/-- A credit leaves for the sender of a message, or is owed while the tile is MIGRATING: it then leaves as the tile resumes, from its new
place (R274, R322). -/
def State.sendCredit (s : State) (t : TileId) (h : Header) (port : Option (Fin 16)) : State :=
  let ch : Fin 256 := Fin.ofNat 256 h.ch
  if port.isNone && (s.tile t).mig.isSome then s.modTile t fun x => { x with owed := x.owed ++ [(h.sender, ch)] }
  else s.returnCredit t h.sender ch port

/-! ### Messages that arrive (R275, R286, R290) -/

def Tile.setInC (t : Tile) (i : Fin 6) (f : Input → Input) : Tile := { t with inC := vset t.inC i (f t.inC[i]) }

/-- The target of a SEND or SENDR on the tick of its first payload flit (R290): held, dropped, a ring, or a buffer and an
offset, with the armed receive it consumes. -/
inductive RxTarget where
  | wait
  | drop (arm : Option Nat)
  | ring (r : Fin 8)
  | buf (b : Fin 32) (off : Nat) (arm : Option Nat)
  deriving DecidableEq, Repr

def Tile.rxTarget (t : Tile) (h : Header) : RxTarget :=
  let c := t.chan (Fin.ofNat 256 h.ch)
  let region (b : Fin 32) (off : Nat) (arm : Option Nat) : RxTarget :=
    let x := t.bufs[b]
    if !x.v || decide (off + h.payload > x.s) then .drop arm
    else if t.writeBlocked b then .wait else .buf b off arm
  match c.arm with
  | (b, id, _) :: _ => region b 0 (some id)
  | [] =>
    if c.tk then region (Fin.ofNat 32 c.tgt.toNat) (c.toff.toNat * 4) none
    else
      let r : Fin 8 := Fin.ofNat 8 c.tgt.toNat
      if !t.rings[r].v || decide (t.rings[r].z < h.payload) || h.kd == 1 then .drop none
      else if t.rings[r].free = 0 then .wait else .ring r

/-- Scratchpad addresses of the next payload flit of a message being written. -/
def Tile.rxSpan (t : Tile) (m : RxMsg) (n : Nat) : List Nat :=
  match m.ring, m.buf with
  | some (r, e), _ => span (t.rings[r].at_ e + m.done) n
  | none, some (b, off) => span (t.bufs[b].shadow + off + m.done) n
  | none, none => []

/-- Bytes in the next payload flit. -/
def RxMsg.bytes (m : RxMsg) (h : Header) : Nat := min 16 (h.payload - m.done)

/-- A message takes its target: the armed receive is consumed, a ring entry reserved, an engine write begun. -/
def Tile.rxBegin (t : Tile) (i : Fin 6) (h : Header) (g : RxTarget) : Tile :=
  let ch : Fin 256 := Fin.ofNat 256 h.ch
  let disarm (t : Tile) (arm : Option Nat) : Tile := if arm.isSome then t.setChan ch fun c => { c with arm := c.arm.drop 1 } else t
  let put (t : Tile) (f : RxMsg → RxMsg) : Tile := t.setInC i fun n => { n with rx := n.rx.map f }
  match g with
  | .wait => t
  | .drop arm => (put (disarm t arm) fun m => { m with started := true, drop := true, arm := arm }).count badData 1
  | .ring r =>
    let e := t.rings[r].tail.toNat
    let id := t.nextId
    let t := { t.setRing r (fun x => x.reserve id 1) with nextId := id + 1 }
    put t fun m => { m with started := true, ring := some (r, e), fill := id }
  | .buf b off arm =>
    put ((disarm t arm).setBuf b Buffer.beginWrite) fun m => { m with started := true, buf := some (b, off), arm := arm }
-.-.-
- About this exercise -
Extract every entry above as it appears.

- Response -
/-- A credit leaves for the sender of a message, or is owed while the tile is MIGRATING: it then leaves as the tile resumes, from its new
place (R274, R322). -/
def State.sendCredit (s : State) (t : TileId) (h : Header) (port : Option (Fin 16)) : State :=
  let ch : Fin 256 := Fin.ofNat 256 h.ch
  if port.isNone && (s.tile t).mig.isSome then s.modTile t fun x => { x with owed := x.owed ++ [(h.sender, ch)] }
  else s.returnCredit t h.sender ch port

/-! ### Messages that arrive (R275, R286, R290) -/

def Tile.setInC (t : Tile) (i : Fin 6) (f : Input → Input) : Tile := { t with inC := vset t.inC i (f t.inC[i]) }

/-- The target of a SEND or SENDR on the tick of its first payload flit (R290): held, dropped, a ring, or a buffer and an
offset, with the armed receive it consumes. -/
inductive RxTarget where
  | wait
  | drop (arm : Option Nat)
  | ring (r : Fin 8)
  | buf (b : Fin 32) (off : Nat) (arm : Option Nat)
  deriving DecidableEq, Repr

def Tile.rxTarget (t : Tile) (h : Header) : RxTarget :=
  let c := t.chan (Fin.ofNat 256 h.ch)
  let region (b : Fin 32) (off : Nat) (arm : Option Nat) : RxTarget :=
    let x := t.bufs[b]
    if !x.v || decide (off + h.payload > x.s) then .drop arm
    else if t.writeBlocked b then .wait else .buf b off arm
  match c.arm with
  | (b, id, _) :: _ => region b 0 (some id)
  | [] =>
    if c.tk then region (Fin.ofNat 32 c.tgt.toNat) (c.toff.toNat * 4) none
    else
      let r : Fin 8 := Fin.ofNat 8 c.tgt.toNat
      if !t.rings[r].v || decide (t.rings[r].z < h.payload) || h.kd == 1 then .drop none
      else if t.rings[r].free = 0 then .wait else .ring r

/-- Scratchpad addresses of the next payload flit of a message being written. -/
def Tile.rxSpan (t : Tile) (m : RxMsg) (n : Nat) : List Nat :=
  match m.ring, m.buf with
  | some (r, e), _ => span (t.rings[r].at_ e + m.done) n
  | none, some (b, off) => span (t.bufs[b].shadow + off + m.done) n
  | none, none => []

/-- Bytes in the next payload flit. -/
def RxMsg.bytes (m : RxMsg) (h : Header) : Nat := min 16 (h.payload - m.done)

/-- A message takes its target: the armed receive is consumed, a ring entry reserved, an engine write begun. -/
def Tile.rxBegin (t : Tile) (i : Fin 6) (h : Header) (g : RxTarget) : Tile :=
  let ch : Fin 256 := Fin.ofNat 256 h.ch
  let disarm (t : Tile) (arm : Option Nat) : Tile := if arm.isSome then t.setChan ch fun c => { c with arm := c.arm.drop 1 } else t
  let put (t : Tile) (f : RxMsg → RxMsg) : Tile := t.setInC i fun n => { n with rx := n.rx.map f }
  match g with
  | .wait => t
  | .drop arm => (put (disarm t arm) fun m => { m with started := true, drop := true, arm := arm }).count badData 1
  | .ring r =>
    let e := t.rings[r].tail.toNat
    let id := t.nextId
    let t := { t.setRing r (fun x => x.reserve id 1) with nextId := id + 1 }
    put t fun m => { m with started := true, ring := some (r, e), fill := id }
  | .buf b off arm =>
    put ((disarm t arm).setBuf b Buffer.beginWrite) fun m => { m with started := true, buf := some (b, off), arm := arm }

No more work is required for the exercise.